Barrio Italia is a historic neighbourhood in Ñuñoa and Providencia in Santiago, Chile.  The neighbourhood contains a number of heritage buildings where immigrant artisans from different countries lived during Santiago's past.  Most notably, Barrio Italia was historically populated by Italian immigrants after whom the neighbourhood is named.

At present, Barrio Italia is recognized in the Chilean capital for its wide gastronomic offerings, specifically international cuisine, of which there are various restaurants and cafes specializing in Italian, Chilean, Peruvian, Chinese, Ecuadorian, Spanish, French, Texan, Uruguayan, Venezuelan, Vietnamese, Turkish, Indian, and Thai foods. Other amenities within Barrio Italia include shops, warehouses, workshops, the Italian embassy, and various educational institutions. The neighbourhood has a reputation as a bohemian or hipster area of Santiago.

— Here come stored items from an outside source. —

def Scope.code : Scope → BitVec 3
  | .wave => 0#3
  | .core => 1#3
  | .quad => 2#3
  | .die => 3#3
  | .pkg => 4#3
  | .pod => 5#3
  | .sys => 6#3

def Scope.ofCode (x : BitVec 3) : Option Scope :=
  if x == 0#3 then some .wave else if x == 1#3 then some .core else if x == 2#3 then some .quad
  else if x == 3#3 then some .die else if x == 4#3 then some .pkg else if x == 5#3 then some .pod
  else if x == 6#3 then some .sys else none

def Order.code : Order → BitVec 2
  | .rlx => 0#2
  | .acq => 1#2
  | .rel => 2#2
  | .ar => 3#2

def Order.ofCode (x : BitVec 2) : Order :=
  if x == 0#2 then .rlx else if x == 1#2 then .acq else if x == 2#2 then .rel else .ar

def Width.code : Width → BitVec 4
  | .b => 0#4
  | .sb => 1#4
  | .h => 2#4
  | .sh => 3#4
  | .w => 4#4
  | .d => 5#4
  | .q => 6#4
  | .uw => 12#4
  | .ud => 13#4

def Width.ofCode (x : BitVec 4) : Option Width :=
  if x == 0#4 then some .b else if x == 1#4 then some .sb else if x == 2#4 then some .h
  else if x == 3#4 then some .sh else if x == 4#4 then some .w else if x == 5#4 then some .d
  else if x == 6#4 then some .q else if x == 12#4 then some .uw else if x == 13#4 then some .ud else none

def Tag.code : Tag → BitVec 4
  | .i32 => 0#4
  | .u32 => 1#4
  | .f32 => 2#4
  | .bf16x2 => 3#4
  | .f16x2 => 4#4
  | .i16x2 => 5#4
  | .e4m3x4 => 6#4
  | .e5m2x4 => 7#4
  | .mk8x4 => 8#4
  | .i8x4 => 9#4
  | .e2m3x5 => 10#4
  | .e3m2x5 => 11#4
  | .e2m1x8 => 12#4
  | .limb => 13#4
  | .modq => 14#4
  | .raw => 15#4

def Tag.ofCode (x : BitVec 4) : Tag :=
  if x == 0#4 then .i32 else if x == 1#4 then .u32 else if x == 2#4 then .f32 else if x == 3#4 then .bf16x2
  else if x == 4#4 then .f16x2 else if x == 5#4 then .i16x2 else if x == 6#4 then .e4m3x4
  else if x == 7#4 then .e5m2x4 else if x == 8#4 then .mk8x4 else if x == 9#4 then .i8x4
  else if x == 10#4 then .e2m3x5 else if x == 11#4 then .e3m2x5 else if x == 12#4 then .e2m1x8
  else if x == 13#4 then .limb else if x == 14#4 then .modq else .raw

def BrCond.code : BrCond → BitVec 4
  | .eq0 => 0#4
  | .ne0 => 1#4
  | .lt0 => 2#4
  | .ge0 => 3#4

def BrCond.ofCode (x : BitVec 4) : Option BrCond :=
  if x == 0#4 then some .eq0 else if x == 1#4 then some .ne0 else if x == 2#4 then some .lt0
  else if x == 3#4 then some .ge0 else none

def SCond.code : SCond → BitVec 8
  | .eq => 0#8
  | .ne => 1#8
  | .lt => 2#8
  | .le => 3#8
  | .gt => 4#8
  | .ge => 5#8
  | .ltu => 6#8
  | .leu => 7#8
  | .gtu => 8#8
  | .geu => 9#8

def SCond.ofCode (x : BitVec 8) : Option SCond :=
  if x == 0#8 then some .eq else if x == 1#8 then some .ne else if x == 2#8 then some .lt
  else if x == 3#8 then some .le else if x == 4#8 then some .gt else if x == 5#8 then some .ge
  else if x == 6#8 then some .ltu else if x == 7#8 then some .leu else if x == 8#8 then some .gtu
  else if x == 9#8 then some .geu else none

def VCond.code : VCond → BitVec 8
  | .eq => 0#8
  | .ne => 1#8
  | .lt => 2#8
  | .le => 3#8
  | .gt => 4#8
  | .ge => 5#8
  | .un => 6#8

def VCond.ofCode (x : BitVec 8) : Option VCond :=
  if x == 0#8 then some .eq else if x == 1#8 then some .ne else if x == 2#8 then some .lt
  else if x == 3#8 then some .le else if x == 4#8 then some .gt else if x == 5#8 then some .ge
  else if x == 6#8 then some .un else none

def VoteMode.code : VoteMode → BitVec 8
  | .any => 0#8
  | .all => 1#8
  | .ballot => 2#8

def VoteMode.ofCode (x : BitVec 8) : Option VoteMode :=
  if x == 0#8 then some .any else if x == 1#8 then some .all else if x == 2#8 then some .ballot else none

def ShflMode.code : ShflMode → BitVec 8
  | .idx => 0#8
  | .up => 1#8
  | .down => 2#8
  | .xor => 3#8

def ShflMode.ofCode (x : BitVec 8) : Option ShflMode :=
  if x == 0#8 then some .idx else if x == 1#8 then some .up else if x == 2#8 then some .down
  else if x == 3#8 then some .xor else none

def ScanOp.code : ScanOp → BitVec 3
  | .add => 0#3
  | .min => 1#3
  | .max => 2#3
  | .and => 3#3
  | .or => 4#3
  | .xor => 5#3

def ScanOp.ofCode (x : BitVec 3) : Option ScanOp :=
  if x == 0#3 then some .add else if x == 1#3 then some .min else if x == 2#3 then some .max
  else if x == 3#3 then some .and else if x == 4#3 then some .or else if x == 5#3 then some .xor else none

def AtomOp.code : AtomOp → BitVec 3
  | .add => 0#3
  | .min => 1#3
  | .max => 2#3
  | .and => 3#3
  | .or => 4#3
  | .xor => 5#3
  | .exch => 6#3
  | .fadd => 7#3

def AtomOp.ofCode (x : BitVec 3) : AtomOp :=
  if x == 0#3 then .add else if x == 1#3 then .min else if x == 2#3 then .max else if x == 3#3 then .and
  else if x == 4#3 then .or else if x == 5#3 then .xor else if x == 6#3 then .exch else .fadd

def WaitCond.code : WaitCond → BitVec 2
  | .eq => 0#2
  | .ne => 1#2
  | .geu => 2#2

def WaitCond.ofCode (x : BitVec 2) : Option WaitCond :=
  if x == 0#2 then some .eq else if x == 1#2 then some .ne else if x == 2#2 then some .geu else none

def TierAct.code : TierAct → BitVec 4
  | .fetch => 1#4
  | .evict => 2#4
  | .l2pf => 3#4
  | .pin => 4#4
  | .unpin => 5#4

def TierAct.ofCode (x : BitVec 4) : Option TierAct :=
  if x == 1#4 then some .fetch else if x == 2#4 then some .evict else if x == 3#4 then some .l2pf
  else if x == 4#4 then some .pin else if x == 5#4 then some .unpin else none

/-- A condition that the encoding demands. -/
def must (ok : Bool) (r : Reject) : Except Reject Unit := if ok then .ok () else .error r

/-- A field value that has a name, or an undefined modifier value. -/
def named {α : Type} : Option α → Except Reject α
  | some x => .ok x
  | none => .error .badModifier

/-- The instruction takes no guard (spec/02 R38). -/
def noGuards (f : Fields) : Except Reject Unit := must (f.ga == 7#4 && f.gb == 7#4) .badGuard

/-- An operand field that the instruction does not use. -/
def unused (x : BitVec 8) : Except Reject Unit := must (x == 0#8) .unusedField

/-- Field E unused. -/
def unused4 (x : BitVec 4) : Except Reject Unit := must (x == 0#4) .unusedField

/-- Field M unused. -/
def modZero (f : Fields) : Except Reject Unit := must (f.m == 0#8) .badModifier

/-- M holds one flag in bit 0. -/
def modFlag (f : Fields) : Except Reject Bool :=
  if f.m.extractLsb' 1 7 == 0#7 then .ok (f.m.getLsbD 0) else .error .badModifier

/-- M holds a tag in [3:0]. -/
def modTag (f : Fields) : Except Reject Tag :=
  if f.m.extractLsb' 4 4 == 0#4 then .ok (Tag.ofCode (f.m.extractLsb' 0 4)) else .error .badModifier

/-- M of `cvt`: tag in [3:0], `.sr` in bit 4 (spec/03 R125). -/
def modCvt (f : Fields) : Except Reject (Tag × Bool) :=
  if f.m.extractLsb' 5 3 == 0#3 then .ok (Tag.ofCode (f.m.extractLsb' 0 4), f.m.getLsbD 4) else .error .badModifier
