-- ==== Sys2Proof/Machine/Ops.lean ====
section
/-! DEFINITION. The operations that every meaning shares: early reads, the choice of the wave that issues, events and stamps, stores
on their way, second errors, aborts and reruns, the end of a wave and of a group, TAKING A TRAP, and the wrapper that issues an
instruction (spec/01 R18 to R23, spec/02 R49 to R57, R81, spec/05 R217, spec/11 R346 to R354, spec/12 R380, R393). -/

namespace Sys2Proof.Machine

/-! Counted operations (spec/01 R18 to R23) -/

/-- An operation stalls at issue while its counter stands at 62 (R20). -/
def roomFor (s : State) (w : Nat) (c : Cls) : Eff Unit :=
  if (s.wave w).outstanding c < 62 then .ok () else .error (.stall (.counter c) s)

/-! Early reads of a counted destination (spec/01 R21): a lane obtains the value stored or one that an outstanding operation
brings, whichever `Config.choice` says (log entry 7). -/

/-- A choice between the stored value and pending ones. -/
def pickOf {α : Type} (s : State) (site k : Nat) (old : α) (news : List α) : α :=
  match news with
  | [] => old
  | _ => (old :: news).getD (s.draw site k (news.length + 1)) old

/-- Pending writes of the outstanding operations that have produced their values. -/
def Wave.pendingDests (x : Wave) : List Dest := (x.mem.outst.filter fun p => p.ready).flatMap fun p => p.dests

def pendS (hb : Bool) (n : Nat) : List Dest → List Word
  | [] => []
  | .s r b v :: t => if r = n ∧ b = hb then v :: pendS hb n t else pendS hb n t
  | _ :: t => pendS hb n t

def pendV (r l : Nat) : List Dest → List Lane
  | [] => []
  | .v r' m vals _ _ :: t => if r' = r ∧ m.getLsbD l then vals.getD l 0 :: pendV r l t else pendV r l t
  | _ :: t => pendV r l t

def pendMd (r : Nat) (old : BitVec 32) : List Dest → List (BitVec 32)
  | [] => []
  | .v r' _ _ keep val :: t => if r' = r then ((old &&& keep) ||| val) :: pendMd r old t else pendMd r old t
  | _ :: t => pendMd r old t

def pendP (p : BitVec 3) (l : Nat) : List Dest → List Bool
  | [] => []
  | .p p' m bits :: t => if p' = p ∧ m.getLsbD l then bits.getLsbD l :: pendP p l t else pendP p l t
  | _ :: t => pendP p l t

/-- A scalar register as an instruction reads it at operand place `site`. -/
def readS (s : State) (w site n : Nat) : Word :=
  let x := s.wave w
  if x.idle then x.sreg n
  else pickOf s (100 + site) n (x.sreg n) (pendS (x.tr.hm && decide (56 ≤ n)) n x.pendingDests)

/-- A vector register as an instruction reads it. -/
def readV (s : State) (w site r : Nat) : VReg :=
  let x := s.wave w
  let old := x.vreg r
  if x.idle then old
  else
    let ds := x.pendingDests
    { lanes := (List.range old.lanes.length).map fun l => pickOf s (200 + 8 * site) l (old.lanes.getD l 0) (pendV r l ds),
      md := pickOf s (201 + 8 * site) r old.md (pendMd r old.md ds) }

/-- A predicate as an instruction reads it. -/
def readP (s : State) (w site : Nat) (p : BitVec 3) : Mask :=
  let x := s.wave w
  if x.idle || p == 7#3 then x.pred p
  else
    let ds := x.pendingDests
    maskOf x.id.width fun l => pickOf s (300 + site) l ((x.pred p).getLsbD l) (pendP p l ds)

/-- Lanes of the current path where both guards hold (spec/02 R38). -/
def activeMask (s : State) (w : Nat) (g : Guards) : Mask :=
  (s.wave w).exec &&& guardBits g.ga (readP s w 0 g.ga.p) &&& guardBits g.gb (readP s w 1 g.gb.p)

/-! Error records (spec/11 R364) -/

/-- An error record reaches the controller: the last 1024 of a partition are kept, and the cause bit of vector 3 is set
(spec/16 R464, R465). -/
def State.addError (s : State) (p : Nat) (kind code gid : Nat) (tcla tinf tword taddr : Word) : State :=
  let r := leBytes 1 kind ++ leBytes 1 code ++ leBytes 2 0 ++ leBytes 4 gid ++ leBytes 8 tcla.toNat ++ leBytes 8 tinf.toNat ++
    leBytes 8 tword.toNat ++ leBytes 8 taddr.toNat ++ leBytes 8 s.ctl.osc ++ leBytes 16 0
  (s.modPart p fun x => { x with errs := (x.errs ++ [r]).drop ((x.errs.length + 1) - 1024) }).raiseVector 3

/-! Which wave issues -/

/-- A wave that can issue: resident, not halted, parked or ended. -/
def Wave.resident (x : Wave) : Bool := !x.sch.ended && !x.sch.halted && !x.sch.parked

/-- The waves of a core. -/
def State.wavesOf (s : State) (c : Nat) : List Nat :=
  (List.range s.waves.length).filter fun w => (s.wave w).id.core == c && (s.wave w).resident

/-- Deterministic launches on a core (spec/12 R376). -/
def State.coreDet (s : State) (c : Nat) : Bool := (s.wavesOf c).any fun w => (s.waveLaunch w).r.det
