/-! Fetch and evict as steps of the tier engine (spec/13 R407, R408) -/

/-- Evict (spec/13 R408): the page's leaf becomes tiered and busy, and its shootdown takes its place; with that, now or later, the
frame is copied and returned. The status, and the number of a shootdown that waits. -/
def State.evict (s : State) (p c va : Nat) : State × BitVec 8 × Option Nat :=
  match s.evictOf p c va with
  | .inr st => (s, st, none)
  | .inl m =>
    let r := (s.claimPage m).startShoot p (.page c va) (some m)
    (r.1, 0, r.2)

/-- An address of an active context. -/
def State.inContext (s : State) (p c : Nat) (va : Word) : Bool :=
  decide (p < s.parts.length) && (s.ctx p c).active && decide (va.toNat < 2 ^ 57)

/-- FETCH (spec/13 R407): the page of an address is fetched into the pool of a die. -/
def execFetch (p ctx : Nat) (va : BitVec 64) (die : Nat) (pin : Bool) (s : State) : Out :=
  event s (s.alive p && s.inContext p ctx va && (s.part p).dies.contains die && !s.fetchHeld p ctx die va.toNat) fun s =>
    (s.bringPage p ctx die pin va.toNat).1

/-- EVICT (spec/13 R408). -/
def execEvict (p ctx : Nat) (va : BitVec 64) (s : State) : Out :=
  event s (s.alive p && s.inContext p ctx va) fun s => (s.evict p ctx va.toNat).1

/-! Actions on regions (spec/13 R413) -/

/-- One action on the page of an address, other than evict. -/
def actPage (act : TierAct) (p c d : Nat) (s : State) (va : Nat) : State × BitVec 8 :=
  match act with
  | .fetch => s.bringPage p c d false va
  | .pin => s.bringPage p c d true va
  | .evict | .l2pf => (s, 0)
  | .unpin => match s.walk p c va with
    | .leaf pa level e => (s.setPin pa level e false, 0)
    | .tiered .. | .bad => (s, 0)

/-- Evicts of the pages of a region, in page order: the lowest non-zero status, and the shootdowns that wait. The fuel bounds the
number of pages. -/
def State.evictPages (p c stop : Nat) : Nat → State → Nat → BitVec 8 → List Nat → State × BitVec 8 × List Nat
  | 0, s, _, st, ns => (s, st, ns)
  | k + 1, s, va, st, ns =>
    if stop ≤ va || 2 ^ 57 ≤ va then (s, st, ns)
    else
      let size := match s.walk p c va with
        | .leaf _ l e | .tiered _ l e => pageSize l e.sz
        | .bad => 0x10000
      let r := s.evict p c va
      State.evictPages p c stop k r.1 (va / size * size + size) (lowestStatus st r.2.1) (ns ++ r.2.2.toList)

/-- An action on a region of `n` units of 64 KiB: the lowest non-zero status of its pages, and the shootdowns that wait. -/
def State.overRegion (s : State) (act : TierAct) (p c d va n : Nat) : State × BitVec 8 × List Nat :=
  if act == .evict then State.evictPages p c (va + 0x10000 * n) n s va 0 []
  else
    let r := State.overPages p c (actPage act p c d) (va + 0x10000 * n) n s va 0
    (r.1, r.2, [])

/-! Screeds (spec/13 R413 to R417) -/

/-- An action code. -/
def tierActOf (n : Nat) : Option TierAct :=
  match n with
  | 1 => some .fetch
  | 2 => some .evict
  | 3 => some .l2pf
  | 4 => some .pin
  | 5 => some .unpin
  | _ => none

/-- An entry of 32 bytes that obeys R413, its addresses moved by the offset. -/
def SEntry.ofBytes (dies : List Nat) (off : Word) (bs : List Byte) : Option SEntry :=
  let f := fieldOf bs
  let base := BitVec.ofNat 64 (f 8 8) + off
  let stamp := if f 24 8 == 0 then none else some (BitVec.ofNat 64 (f 24 8) + off)
  match tierActOf (f 20 1) with
  | none => none
  | some act =>
    if base.toNat % 0x10000 == 0 && decide (base.toNat < 2 ^ 57) && f 16 4 != 0 && dies.contains (f 21 1) && f 22 2 == 0 &&
        (act == .fetch || act == .pin || f 4 4 == 0) && (match stamp with | some a => a.toNat % 8 == 0 | none => true)
    then some { trig := f 0 4, needby := f 4 4, base := base, npage := f 16 4, action := act, die := f 21 1, stamp := stamp,
                started := false, ended := false, status := 0 }
    else none

/-- The ready marker; none when no marker is ready (spec/13 R416). -/
def Launch.readyMarker (x : Launch) : Option Nat :=
  let late : List Nat := match x.screed with
    | none => []
    | some z => (z.entries.filter fun (e : SEntry) => (e.action == .fetch || e.action == .pin) && !(e.ended && e.status == 0)).map fun e => e.needby
  let n := late.foldl min (2 ^ 32)
  if n = 0 then none else some (n - 1)
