/-- SET_FRAME_POOL (code 0x06; spec/13 R406). -/
def execSetFramePool (s : State) : Out :=
  command 0x06 [(8, 2), (16, 24)] (fun s =>
    let p := s.ctl.partOf
    let d := s.ctl.mail 9 1
    let base := s.ctl.mail 16 8
    let size := s.ctl.mail 24 8
    let recs := s.ctl.mail 32 8
    let hbm := s.ownWindow + hbmPerDie * d
    let block := 0x2000000
    if s.parts.length ≤ p || !(s.part p).dies.contains d || base % block != 0 || size % block != 0 || base < hbm ||
        hbm + hbmPerDie < base + size || recs % 8 != 0 || !s.mapped recs || (recs < base + size && base < recs + size / 8192) then
      .refused s 1
    else
      let whole := fun (b n : Nat) => (List.range (n / block)).map fun i => (9, b + block * i)
      let taken := match (s.part p).pool d with
        | some q => ((q.free.map fun (f : Nat × Nat) => 0x10000 * 2 ^ f.1).sum) != q.size
        | none => false
      if taken then .refused s 2
      else .plain (s.modPart p fun x => { x with
        pools := (x.pools.filter fun (q : Pool) => q.die != d) ++ [({ die := d, base := base, size := size, recs := recs, free := whole base size } : Pool)] })) s

/-- No partition uses the routes of die `d`: the one that holds the die is saved or idle (spec/14 R429). -/
def State.routesFree (s : State) (d : Nat) : Bool :=
  (List.range s.parts.length).all fun p => !(s.part p).dies.contains d || (s.part p).run == .saved || s.liveLaunches p == 0

/-- WRITE_ROUTE_TABLE (code 0x07). -/
def execWriteRouteTable (s : State) : Out :=
  command 0x07 [(8, 1), (16, 64)] (fun s =>
    let d := s.ctl.mail 8 1
    let es := (List.range 64).map fun n => s.ctl.mailbox.read (16 + n)
    if s.dies.length ≤ d ||
        es.any fun e => e.extractLsb' 4 3 != 0#3 || e.extractLsb' 2 2 == 3#2 || s.dies.length ≤ (e.extractLsb' 0 2).toNat then .refused s 1
    else if !s.routesFree d then .refused s 3
    else .plain (s.reroute d es)) s

/-- SET_POD_RANK (code 0x08): the package's memory is addressed through the window of its new rank (spec/13 R398). -/
def execSetPodRank (s : State) : Out :=
  command 0x08 [(8, 1)] (fun s =>
    let r := s.ctl.mail 8 1
    let own := s.ctl.podRank.toNat
    if 64 ≤ r then .refused s 1
    else if s.anyActive then .refused s 3
    else if r == own then .plain s
    else .plain { s with
      mem := s.mem.rerank own r,
      lost := s.lost.filterMap fun x =>
        if 32 * x / windowBytes == own then some (x % (windowBytes / 32) + windowBytes / 32 * r)
        else if 32 * x / windowBytes == r then none else some x,
      ctl.podRank := BitVec.ofNat 6 r }) s

/-! Pre-emption and images (spec/11 R359, R362) -/

/-- A save or restore by the controller: the result of R362 when it is finished or refused. -/
def moveState (save : Bool) (s : State) : Ran :=
  let p := s.ctl.partOf
  let ended := fun (s : State) (v : Word) => Ran.done { s with ctl.await := none } 0 [(256, leBytes 8 v.toNat)]
  match s.ctl.await with
  | some q => match s.prmtResult q.1 q.2 with
    | some v => ended s v
    | none => .runs s
  | none =>
    if s.parts.length ≤ p then .refused s 1
    else if !(if save then s.canSave p else s.canRestore p) then ended s 2
    else
      let n := (s.part p).moved.length
      let s := if save then s.requestSave p else s.requestRestore p
      .runs { s with ctl.await := some (p, n) }

/-- PRE_EMPT (code 0x09). -/
def execPreEmpt (s : State) : Out := command 0x09 [(8, 1)] (moveState true) s

/-- RESTORE (code 0x0A). -/
def execRestore (s : State) : Out := command 0x0A [(8, 1)] (moveState false) s
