-- ==== Sys2Proof/Machine/Dispatch.lean ====
section
/-! DEFINITION. The dispatch of every instruction and step of spec/opcode_table.json to its meaning: one direct call per
constructor. -/

namespace Sys2Proof.Machine
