-- ==== Sys2Proof/Certificates/Slice0/Obligations.lean ====
section
/-! DEFINITION. The statements for the provers: what instructions and steps of other agents do, what they leave unchanged, what
the encoding and the whole machine keep. Helpers stand in Sys2Proof.Claims. -/

open Sys2Proof Sys2Proof.Machine

namespace Sys2Proof.Claims

/-- The instruction of wave `w` has completed with the effect `r`: the path moves to the next instruction, and the instruction is
counted as retired. -/
def completed (s : State) (w : Nat) (r : State) : State := (r.modWave w Wave.advance).retire w (s.wave w)

/-- An instruction that sets the position itself has completed with the effect `r`. -/
def jumped (s : State) (w : Nat) (r : State) : State := r.retire w (s.wave w)

/-- The operand checks of a scalar instruction with two sources pass, and the sources have the values `x` and `y`. -/
abbrev scalarReads (s : State) (w : Nat) (d a b : Opnd) (x y : Word) : Prop :=
  checkOps s w [(d, .scalarDest), (a, .uniform), (b, .uniform)] = .ok () ∧ uni2 s w a b = .ok (x, y)

/-- The same with three sources. -/
abbrev scalarReads3 (s : State) (w : Nat) (d a b c : Opnd) (x y z : Word) : Prop :=
  checkOps s w [(d, .scalarDest), (a, .uniform), (b, .uniform), (c, .uniform)] = .ok () ∧ uni3 s w a b c = .ok (x, y, z)

/-- What every instruction of a wave other than a store, an engine command or a ring access leaves alone: memory byte by byte,
every other wave, every group, launch, die, partition, the controller. -/
def onlyWave (s t : State) (w : Nat) : Prop :=
  (∀ a, t.mem.read a = s.mem.read a) ∧ (∀ v, v ≠ w → t.wave v = s.wave v) ∧ t.groups = s.groups ∧ t.launches = s.launches ∧
  t.dies = s.dies ∧ t.quads = s.quads ∧ t.parts = s.parts ∧ t.ctl = s.ctl ∧ t.lost = s.lost

/-- Registers, flags and specials of a wave outside a scalar destination and CY. -/
def scalarFrame (x y : Wave) : Prop :=
  y.v = x.v ∧ y.preds = x.preds ∧ y.fflags = x.fflags ∧ y.mem = x.mem ∧ y.evq = x.evq ∧ y.ports = x.ports ∧ y.convGen = x.convGen ∧
  y.tr.cause = x.tr.cause ∧ y.tr.tword = x.tr.tword ∧ y.tr.taddr = x.tr.taddr ∧ y.tr.hm = x.tr.hm ∧ y.lc.dead = x.lc.dead ∧
  y.lc.regions = x.lc.regions

end Sys2Proof.Claims

open Sys2Proof.Claims

/-- sdiv and srem divide, and raise 0x0A on a zero divisor. With accepted operands of values x and y, y not 0, sdiv writes
the quotient truncated toward zero and srem the remainder with the sign of x, signed or with .u unsigned; −2^63 by −1 gives
−2^63 and 0; y = 0 raises trap 0x0A on the unchanged state; the encoding has M = 1 for .u and 0 otherwise. (R86) -/
def Obligations.ScalarDivisionResults : Prop :=
  ∀ (s : State) (w : Nat) (u : Bool) (d a b : Opnd) (x y : Word), s.running = some w → scalarReads s w d a b x y →
    (∀ r, y ≠ 0 → s.putScalar w d (if u then x / y else x.sdiv y) = .ok r →
      exec (.sdiv u d a b) s = .next (completed s w r)) ∧
    (∀ r, y ≠ 0 → s.putScalar w d (if u then x % y else x.srem y) = .ok r →
      exec (.srem u d a b) s = .next (completed s w r)) ∧
    (y = 0 → exec (.sdiv u d a b) s = .next (s.trapped w { code := 0x0A#6 }) ∧
      exec (.srem u d a b) s = .next (s.trapped w { code := 0x0A#6 })) ∧
    (x = 0x8000000000000000#64 → y = 0xFFFFFFFFFFFFFFFF#64 → x.sdiv y = x ∧ x.srem y = 0) ∧
    (Instr.sdiv u d a b).fields = some { op := 0x044#10, d := d.code, a := a.code, b := b.code, m := if u then 1#8 else 0#8 } ∧
    (Instr.srem u d a b).fields = some { op := 0x045#10, d := d.code, a := a.code, b := b.code, m := if u then 1#8 else 0#8 }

The boundaries of Barrio Italia are Avenue Francisco Bilbao to the north, Avenue José Miguel Claro to the east, Avenue Irarrázaval to the south, and Avenue General Bustamante to the west.  The present-day commercial epicenter of the neighbourhood, however, has its eastern limit at Avenue Salvador. The main street through the neighbourhood is Avenue Italia where the highest concentration of businesses are located.